▶ **Your assignment**
Reproduce the entries shown below only from the line with "Obligations.SizeWritesWidthAndHeight := by" down to the line with "refine ⟨?_, ?_, ?_, ?_⟩", keeping both end lines and copying each one exactly.

Dataset excerpts:
/-! ### The command -/

/-- An idle block accepts an engine command (R200). -/
theorem issueEngine_of_not_busy (hbusy : s.status.busy = false) (w : Word) (act : State → State) :
    s.issueEngine w act = act (s.accept w) := by
  obtain ⟨hbusy', -⟩ | ⟨-, h⟩ := issueEngine_cases s w act
  · rw [hbusy] at hbusy'; cases hbusy'
  · exact h

theorem exec_size_of_not_busy (hbusy : s.status.busy = false) :
    exec .size s = .next (acceptSize (s.accept (encode .size))) :=
  congrArg _ (issueEngine_of_not_busy hbusy _ _)

/-- Settles O23: the accepted command has the count still, and completes normally. -/
theorem sizeWritesWidthAndHeight : Obligations.SizeWritesWidthAndHeight := by
  intro s hbusy hcount
  obtain ⟨hzero, -⟩ | ⟨-, haccept⟩ := acceptSize_cases (s.accept (encode .size))
  · exact absurd hzero hcount
  · rw [exec_size_of_not_busy hbusy, haccept]
    rfl

/-- Settles O24: the accepted command has the count still, and raises ZeroPixelCount. -/
theorem sizeOfZeroEndsWithErrorFive : Obligations.SizeOfZeroEndsWithErrorFive := by
  intro s hbusy hcount
  obtain ⟨-, haccept⟩ | ⟨hne, -⟩ := acceptSize_cases (s.accept (encode .size))
  · rw [exec_size_of_not_busy hbusy, haccept]
    rfl
  · exact absurd hcount hne

end Sys2Proof.Machine
end

section
/-! SUPPORT. The rows of a framebuffer (42_assemble.md R142 to R144, R147): the bytes of a run of cells, which give both the
reference framebuffer and the row that an engine step writes. -/

namespace Sys2Proof.Machine

variable {p : Nat → Pixel} {px : List Pixel} {s : State} {n k c t w h r : Nat}

/-! ### The bytes of a run of cells -/

/-- Settles O31: each byte is a quotient and a remainder of the assembled number. -/
theorem framebufferChannelOrder : Obligations.FramebufferChannelOrder := by
  intro a r g b
  have := r.isLt
  have := g.isLt
  have := b.isLt
  simp only [bgra, List.cons.injEq, and_true]
  refine ⟨?_, ?_, ?_, ?_⟩ <;> apply BitVec.eq_of_toNat_eq <;>
    rw [BitVec.extractLsb'_toNat, argb_toNat, Nat.shiftRight_eq_div_pow] <;> omega

/-- The framebuffer bytes of the cells `0 .. n-1` that hold the pixels `p` (R143). -/
def cellBytes (p : Nat → Pixel) (n : Nat) : List Byte := (List.range n).flatMap fun k => bgra (p k)

/-- The reference framebuffer is one run of cells, a padding cell holding 0 (R144, R147). -/
theorem refAssemble_eq_cellBytes (px : List Pixel) (w h : Nat) :
    refAssemble px w h = cellBytes (fun k => px.getD k 0) (w * h) := rfl

theorem cellBytes_eq_flatMap (p : Nat → Pixel) (n : Nat) : cellBytes p n = ((List.range n).map p).flatMap bgra :=
  (List.flatMap_map _ _ _).symm

theorem cellBytes_length (p : Nat → Pixel) (n : Nat) : (cellBytes p n).length = 4 * n := by
  rw [cellBytes_eq_flatMap, flatMap_bgra_length, List.length_map, List.length_range]

/-- Byte `t` of cell `k` (R147). -/
theorem cellBytes_get (hk : k < n) (ht : t < 4) : (cellBytes p n)[4 * k + t]? = (bgra (p k))[t]? := by
  rw [cellBytes_eq_flatMap, flatMap_bgra_get _ _ _ ht, List.getElem?_map, List.getElem?_range hk]
  rfl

▶ **Completed task**
theorem sizeWritesWidthAndHeight : Obligations.SizeWritesWidthAndHeight := by
  intro s hbusy hcount
  obtain ⟨hzero, -⟩ | ⟨-, haccept⟩ := acceptSize_cases (s.accept (encode .size))
  · exact absurd hzero hcount
  · rw [exec_size_of_not_busy hbusy, haccept]
    rfl

/-- Settles O24: the accepted command has the count still, and raises ZeroPixelCount. -/
theorem sizeOfZeroEndsWithErrorFive : Obligations.SizeOfZeroEndsWithErrorFive := by
  intro s hbusy hcount
  obtain ⟨-, haccept⟩ | ⟨hne, -⟩ := acceptSize_cases (s.accept (encode .size))
  · rw [exec_size_of_not_busy hbusy, haccept]
    rfl
  · exact absurd hcount hne

end Sys2Proof.Machine
end

section
/-! SUPPORT. The rows of a framebuffer (42_assemble.md R142 to R144, R147): the bytes of a run of cells, which give both the
reference framebuffer and the row that an engine step writes. -/

namespace Sys2Proof.Machine

variable {p : Nat → Pixel} {px : List Pixel} {s : State} {n k c t w h r : Nat}

/-! ### The bytes of a run of cells -/

/-- Settles O31: each byte is a quotient and a remainder of the assembled number. -/
theorem framebufferChannelOrder : Obligations.FramebufferChannelOrder := by
  intro a r g b
  have := r.isLt
  have := g.isLt
  have := b.isLt
  simp only [bgra, List.cons.injEq, and_true]
  refine ⟨?_, ?_, ?_, ?_⟩ <;> apply BitVec.eq_of_toNat_eq <;>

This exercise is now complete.